Mr. Jim McDonell: One example would be—there’s a tract of land between Cornwall and Iroquois that runs along the seaway. Would that be—

Ms. Toni Rossi: That is not ours. We looked into that.

Mr. Ehren Cory: We looked into that, based on your question at the session. That is not in our portfolio.

Mr. Jim McDonell: Queen’s Park, the park itself: Is that something that you look after as well?

Ms. Toni Rossi: Yes. The Macdonald Block, the four buildings, but the Legislature is—

Mr. Jim McDonell: The land, the park itself which is just north of Wellesley.

Ms. Toni Rossi: No, that’s under the Legislative Assembly contract.

Mr. Jim McDonell: Okay. So you have nothing to do with that part of it, but it is the Legislative Assembly that would look after that?

Ms. Toni Rossi: Correct.

Mr. Ehren Cory: Correct. This building and that. We’ve kind of got from the other side of the street—Whitney, Frost and going east into Macdonald Block—but the Legislative Assembly controls this precinct.

Mr. Jim McDonell: Okay. Those were my questions.

The Chair (Ms. Catherine Fife): Okay, thank you. MPP Wai?

Mrs. Daisy Wai: Thank you. I apologize. There might be some questions asked that I don’t know whether I am repeating the same thing or this has been answered before, but I am—

The Chair (Ms. Catherine Fife): Could you please move a little bit closer to it, or bring your mike closer to you so that we can hear you?

Mrs. Daisy Wai: I’m referring to the notes that I have and some concerns that I have from our previous meeting. The one thing that I couldn’t understand how that could happen is that there is a contract that had already expired in 2015 and we still continue to let the project go, and also that we’re approving invoices without the details. So those are the two things that really stand out. I couldn’t understand how that happened, and maybe you can help me or fill me in on that.
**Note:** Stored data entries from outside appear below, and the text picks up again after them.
theorem blockOutcome_calls (c : Config) (pb : PendingBlock) (m : List Host.Cell) : Action.stall ∉ (blockOutcome c pb m).calls := by
  refine blockOutcome_cases (P := fun o => Action.stall ∉ o.calls) c pb m ?_ ?_ ?_
  · intro _; simp
  · intro _ _; simp [programOutcome]
  · intro again _ _ _
    cases again <;> simp [programOutcome]

/-! Pages (R11 (h), R287). -/

theorem pageBase_eq (c : Config) (a : Nat) : pageBase c a = c.pageSize * (a / c.pageSize) := by
  unfold pageBase
  have := Nat.div_add_mod a c.pageSize
  omega

theorem pageBase_le (c : Config) (a : Nat) : pageBase c a ≤ a := Nat.sub_le _ _

theorem lt_pageBase_add {c : Config} (hp : 0 < c.pageSize) (a : Nat) : a < pageBase c a + c.pageSize := by
  have := Nat.mod_lt a hp
  have := Nat.mod_le a c.pageSize
  unfold pageBase
  omega

theorem pageBase_mod (c : Config) (a : Nat) : pageBase c a % c.pageSize = 0 := by
  rw [pageBase_eq]; exact Nat.mul_mod_right _ _

theorem pageBase_of_mod {c : Config} {a : Nat} (h : a % c.pageSize = 0) : pageBase c a = a := by
  unfold pageBase; omega

theorem pageBase_mono {c : Config} {a b : Nat} (h : a ≤ b) : pageBase c a ≤ pageBase c b := by
  rw [pageBase_eq, pageBase_eq]; exact Nat.mul_le_mul_left _ (Nat.div_le_div_right h)

/-- A multiple of the page size at or below an address is at or below its page's base. -/
theorem le_pageBase {c : Config} {a k : Nat} (hk : k % c.pageSize = 0) (h : k ≤ a) : k ≤ pageBase c a := by
  have := pageBase_mono (c := c) h
  rwa [pageBase_of_mod hk] at this

/-- A multiple of the page size above an address is at or above the end of its page. -/
theorem pageEnd_le {c : Config} {a k : Nat} (hp : 0 < c.pageSize) (hk : k % c.pageSize = 0) (h : a < k) :
    pageBase c a + c.pageSize ≤ k := by
  rw [pageBase_eq]
  obtain ⟨m, rfl⟩ := Nat.dvd_of_mod_eq_zero hk
  have h1 : a / c.pageSize < m := (Nat.div_lt_iff_lt_mul hp).mpr (by rw [Nat.mul_comm]; exact h)
  calc c.pageSize * (a / c.pageSize) + c.pageSize = c.pageSize * (a / c.pageSize + 1) := by ring
    _ ≤ c.pageSize * m := Nat.mul_le_mul_left _ h1

theorem mem_blockPages {c : Config} {a l p : Nat} (hp : 0 < c.pageSize) (hl : 1 ≤ l) :
    p ∈ blockPages c a l ↔ p % c.pageSize = 0 ∧ p < a + l ∧ a < p + c.pageSize := by
  have hmono : a / c.pageSize ≤ (a + l - 1) / c.pageSize := Nat.div_le_div_right (by omega)
  have hcount : (pageBase c (a + l - 1) - pageBase c a) / c.pageSize = (a + l - 1) / c.pageSize - a / c.pageSize := by
    rw [pageBase_eq, pageBase_eq, ← Nat.mul_sub, Nat.mul_div_cancel_left _ hp]
  unfold blockPages
  rw [hcount]
  simp only [List.mem_map, List.mem_range]
  constructor
  · rintro ⟨k, hk, rfl⟩
    have e : pageBase c a + k * c.pageSize = c.pageSize * (a / c.pageSize + k) := by rw [pageBase_eq]; ring
    rw [e]
    refine ⟨Nat.mul_mod_right _ _, ?_, ?_⟩
    · have h1 : a / c.pageSize + k ≤ (a + l - 1) / c.pageSize := by omega
      have h2 := (Nat.le_div_iff_mul_le hp).mp h1
      rw [Nat.mul_comm] at h2
      omega
    · have := Nat.mul_le_mul_left c.pageSize (Nat.le_add_right (a / c.pageSize) k)
      have := lt_pageBase_add hp a
      rw [pageBase_eq] at this
      omega
  · rintro ⟨hm, h1, h2⟩
    obtain ⟨m, rfl⟩ := Nat.dvd_of_mod_eq_zero hm
    have hlo : a / c.pageSize ≤ m := by
      have : a / c.pageSize < m + 1 := (Nat.div_lt_iff_lt_mul hp).mpr (by rw [Nat.mul_comm, Nat.mul_add]; omega)
      omega
    have hhi : m ≤ (a + l - 1) / c.pageSize := (Nat.le_div_iff_mul_le hp).mpr (by rw [Nat.mul_comm]; omega)
    refine ⟨m - a / c.pageSize, by omega, ?_⟩
    rw [pageBase_eq, Nat.mul_comm (m - _), ← Nat.mul_add]
    congr 1
    omega

theorem mem_blockPages_bounds {c : Config} {a l p : Nat} (hp : 0 < c.pageSize) (hl : 1 ≤ l) (h : p ∈ blockPages c a l) :
    pageBase c p = p ∧ pageBase c a ≤ p ∧ p ≤ pageBase c (a + l - 1) := by
  obtain ⟨hm, h1, h2⟩ := (mem_blockPages hp hl).mp h
  have hb := pageBase_of_mod hm
  refine ⟨hb, ?_, ?_⟩
  · by_contra hlt
    have := pageEnd_le (c := c) (a := p) hp (pageBase_mod c a) (by omega)
    have := pageBase_le c a
    omega
  · exact le_pageBase hm (by omega)

/-- Every address of the range `[a, a + l)` lies in one of the block's pages, whose base is in the list. -/
theorem exists_blockPage {c : Config} {a l x : Nat} (hp : 0 < c.pageSize)
    (h : inBlockPages c a l x) (hl : 1 ≤ l) : pageBase c x ∈ blockPages c a l := by
  rw [mem_blockPages hp hl]
  have h1 := le_pageBase (pageBase_mod c a) h.1
  have h2 := pageBase_le c x
  have h3 := lt_pageBase_add hp a
  have h4 : pageBase c x ≤ pageBase c (a + l - 1) := by
    by_contra hlt
    have := pageEnd_le (c := c) (a := a + l - 1) hp (pageBase_mod c x) (by
      by_contra hge
      exact hlt (le_pageBase (pageBase_mod c x) (by omega)))
    have := lt_pageBase_add hp (a + l - 1)
    have := pageBase_mono (c := c) (a := a + l - 1) (b := x)
    omega
  have h5 := pageBase_le c (a + l - 1)
  exact ⟨pageBase_mod c x, by omega, by omega⟩

/-! Lengths (R11 (f), R280). -/

theorem le_paddedLength (n : Nat) : n ≤ paddedLength n := by
  unfold paddedLength wordCount ceilDiv wordBytes; omega

theorem length_paddedData (c : Config) (data : List Byte) (n : Nat) (h : data.length = n) :
    (paddedData c data n).length = paddedLength n := by
  have := le_paddedLength n
  simp [paddedData, h]; omega

/-! What the reference programmers change in a block run. -/

theorem read_erasePages_outside {c : Config} (hr : referenceProgrammer c = true) (pages : List Nat) {m : List Host.Cell}
    {a : Nat} (h : ∀ p ∈ pages, a < pageBase c p ∨ pageBase c p + c.pageSize ≤ a) :
    Memory.read (unlistedByte c) (erasePages c m pages) a = Memory.read (unlistedByte c) m a := by
  unfold erasePages
  induction pages generalizing m with
  | nil => rfl
  | cons p pages ih =>
    rw [List.foldl_cons, ih (fun q hq => h q (List.mem_cons_of_mem _ hq))]
    exact read_fpErasePage_outside hr (h p List.mem_cons_self)

/-- A block run leaves every byte outside the block's pages alone. -/
theorem read_blockOutcome_outside {c : Config} {pb : PendingBlock} {m : List Host.Cell} {x : Nat}
    (hr : referenceProgrammer c = true) (hp : 0 < c.pageSize) (hd : pb.data.length = pb.length.toNat)
    (hl : 1 ≤ pb.length.toNat) (hx : ¬inBlockPages c pb.target (paddedLength pb.length.toNat) x) :
    Memory.read (unlistedByte c) (blockOutcome c pb m).flash x = Memory.read (unlistedByte c) m x := by
  have hL : 1 ≤ paddedLength pb.length.toNat := le_trans hl (le_paddedLength _)
  have hout : x < pb.target ∨ pb.target + (paddedData c pb.data pb.length.toNat).length ≤ x := by
    rw [length_paddedData _ _ _ hd]
    have h1 := pageBase_le c pb.target
    have h2 := lt_pageBase_add hp (pb.target + paddedLength pb.length.toNat - 1)
    by_contra hh
    exact hx ⟨by omega, by omega⟩
  have herase : ∀ m, Memory.read (unlistedByte c) (erasePages c m (blockPages c pb.target (paddedLength pb.length.toNat))) x
      = Memory.read (unlistedByte c) m x := by
    intro m
    apply read_erasePages_outside hr
    intro p hpm
    obtain ⟨h1, h2, h3⟩ := mem_blockPages_bounds hp hL hpm
    rw [h1]
    by_contra hh
    exact hx ⟨by omega, by omega⟩
  refine blockOutcome_cases
    (P := fun o => Memory.read (unlistedByte c) o.flash x = Memory.read (unlistedByte c) m x) c pb m ?_ ?_ ?_
  · intro _; rfl
  · intro _ _; exact read_fpProgram_outside hr hout
  · intro again _ _ _
    cases again with
    | true => exact (read_fpProgram_outside hr hout).trans (herase m)
    | false => exact herase m

/-- Under a valid configuration the pages of a block in range lie in the programmable region (R287). -/
theorem inBlockPages_region {c : Config} {a l x : Nat} (hp : 0 < c.pageSize) (hb : c.appBase % c.pageSize = 0)
    (he : c.appEnd % c.pageSize = 0) (hl : 1 ≤ l) (hr : inRange c a l = true) (hx : inBlockPages c a l x) :
    inRegion c x := by
  simp only [inRange, decide_eq_true_eq] at hr
  have h1 := le_pageBase hb hr.1
  have h2 := pageEnd_le (a := a + l - 1) hp he (by omega)
  exact ⟨le_trans h1 hx.1, by have := hx.2; omega⟩

/-! What `FP_IDEAL` leaves (R271 to R273, R294). -/

theorem read_erasePages_inside {c : Config} (hi : c.fp = .ideal) (pages : List Nat) {m : List Host.Cell} {x : Nat}
    (hm : Memory.wf (unlistedByte c) m = true) (hs : ∀ p ∈ pages, pageBase c p + c.pageSize ≤ flashSpace)
    (hx : Memory.read (unlistedByte c) m x = c.erasedByte ∨
      ∃ p ∈ pages, pageBase c p ≤ x ∧ x < pageBase c p + c.pageSize) :
    Memory.read (unlistedByte c) (erasePages c m pages) x = c.erasedByte := by
  unfold erasePages
  induction pages generalizing m with
  | nil =>
    obtain h | ⟨p, hp, _⟩ := hx
    · exact h
    · simp at hp
  | cons p pages ih =>
    rw [List.foldl_cons]
    have he : fpErasePage c m p = erasedPage c m p := by simp [fpErasePage, hi]
    refine ih (wf_fpErasePage p hm) (fun q hq => hs q (List.mem_cons_of_mem _ hq)) ?_
    rw [he]
    by_cases hin : pageBase c p ≤ x ∧ x < pageBase c p + c.pageSize
    · exact .inl (read_erasedPage_inside hm hin.1 hin.2 (hs p List.mem_cons_self))
    · obtain h | ⟨q, hq, h1, h2⟩ := hx
      · left; rw [read_erasedPage_outside (by omega)]; exact h
      · obtain rfl | hq := List.mem_cons.mp hq
        · exact absurd ⟨h1, h2⟩ hin
        · exact .inr ⟨q, hq, h1, h2⟩

/-- On `FP_IDEAL` programming a block always passes the read-back, whatever was there. -/
theorem programOutcome_ideal {c : Config} {pb : PendingBlock} {m : List Host.Cell} (calls : List Action)
    (hi : c.fp = .ideal) (hm : Memory.wf (unlistedByte c) m = true) (hd : pb.data.length = pb.length.toNat)
    (hs : pb.target + paddedLength pb.length.toNat ≤ flashSpace) :
    (programOutcome c pb m calls).error = none ∧
    (∀ i (h : i < pb.data.length),
      Memory.read (unlistedByte c) (programOutcome c pb m calls).flash (pb.target + i) = pb.data[i]) ∧
    (∀ a, pb.target + pb.length.toNat ≤ a → a < pb.target + paddedLength pb.length.toNat →
      Memory.read (unlistedByte c) (programOutcome c pb m calls).flash a = c.erasedByte) ∧
    (∀ a, a < pb.target ∨ pb.target + paddedLength pb.length.toNat ≤ a →
      Memory.read (unlistedByte c) (programOutcome c pb m calls).flash a = Memory.read (unlistedByte c) m a) := by
  have hlen := length_paddedData c pb.data pb.length.toNat hd
  have hf : (programOutcome c pb m calls).flash =
      Memory.writeBytes (unlistedByte c) m pb.target (paddedData c pb.data pb.length.toNat) := by
    simp [programOutcome, fpProgram, hi]
  have hin : ∀ i (h : i < (paddedData c pb.data pb.length.toNat).length),
      Memory.read (unlistedByte c) (programOutcome c pb m calls).flash (pb.target + i) =
        (paddedData c pb.data pb.length.toNat)[i] := by
    intro i h
    rw [hf]
    exact read_writeBytes_inside _ i hm h (by rw [hlen]; exact hs)
  have hdata : ∀ i (h : i < pb.data.length),
      Memory.read (unlistedByte c) (programOutcome c pb m calls).flash (pb.target + i) = pb.data[i] := by
    intro i h
    have hle := le_paddedLength pb.length.toNat
    rw [hin i (by rw [hlen]; omega)]
    simp [paddedData, List.getElem_append_left, h]
  refine ⟨?_, hdata, ?_, ?_⟩
  · have hr := readBytes_eq hdata
    rw [hd] at hr
    unfold programOutcome at hr ⊢
    dsimp only at hr ⊢
    rw [if_pos hr]
  · intro a h1 h2
    obtain ⟨i, rfl⟩ := Nat.exists_eq_add_of_le (le_trans (Nat.le_add_right _ _) h1)
    rw [hin i (by rw [hlen]; omega)]
    simp only [paddedData]
    rw [List.getElem_append_right (by omega)]
    simp
  · intro a h
    rw [hf]
    exact read_writeBytes_outside _ (by rw [hlen]; exact h)

/-- `FP_IDEAL` erases the whole page that contains the address, page base or not, nothing else, and then finds it erased
(R271, R272). -/
theorem fpErasePage_ideal {c : Config} {m : List Host.Cell} {a : Nat} (hi : c.fp = .ideal) (hp : 0 < c.pageSize)
    (hw : c.pageSize % wordBytes = 0) (hm : Memory.wf (unlistedByte c) m = true)
    (hs : pageBase c a + c.pageSize ≤ flashSpace) :
    fpIsErased c (fpErasePage c m a) (pageBase c a) (c.pageSize / wordBytes) = true ∧
    ∀ x, Memory.read (unlistedByte c) (fpErasePage c m a) x =
      if x / c.pageSize = a / c.pageSize then c.erasedByte else Memory.read (unlistedByte c) m x := by
  have he : fpErasePage c m a = erasedPage c m a := by simp [fpErasePage, hi]
  have hlen : c.pageSize / wordBytes * wordBytes = c.pageSize := by unfold wordBytes at *; omega
  have hsame : ∀ x, x / c.pageSize = a / c.pageSize ↔ pageBase c a ≤ x ∧ x < pageBase c a + c.pageSize := by
    intro x
    rw [pageBase_eq, Nat.div_eq_iff hp, Nat.mul_comm]
    omega
  rw [he]
  constructor
  · simp only [fpIsErased, hi, hlen]
    exact allErased_iff.mpr fun i h => read_erasedPage_inside hm (by omega) (by omega) hs
  · intro x
    split
    · next h => obtain ⟨h1, h2⟩ := (hsame x).mp h; exact read_erasedPage_inside hm h1 h2 hs
    · next h => exact read_erasedPage_outside (by have := mt (hsame x).mpr h; omega)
Ms. Toni Rossi: Sorry; I’m trying to understand—just the project that expired in 2015? What did occur in 2014-15 is, we went out with our PMSP, our second generation. So it did expire, but we went out and re-procured. Two vendors won those two procurements based on the two regions. If I’m understanding correctly, there was an expiry of our first wave, our five-year contract of three PMSPs. Then we went back out to the marketplace and have contracted with two others. That contract is a five-year contract, and it will expire in 2019.

Mrs. Daisy Wai: I see. What is the lapse between when the contract has expired to the time that you have a new contractor? I believe I have this information, as we were having that briefing.

The Chair (Ms. Catherine Fife): Do you have a document in front of you that you can reference to the committee?

Mrs. Daisy Wai: I have it written down in here, in my documents.

The Chair (Ms. Catherine Fife): It’s in your personal notes?

Mrs. Daisy Wai: Yes, it’s in my personal notes.

The Chair (Ms. Catherine Fife): Perhaps the auditor is—

Ms. Bonnie Lysyk: I’m not sure.

The Chair (Ms. Catherine Fife): The auditor is not sure where you are in the report.

Miss Kinga Surma: It’s to do with recommendation 5.

Mrs. Daisy Wai: Yeah. Recommendation 5, we’re continuing with. My next question, though, is also regarding recommendation 5—how much of that is done so far after that?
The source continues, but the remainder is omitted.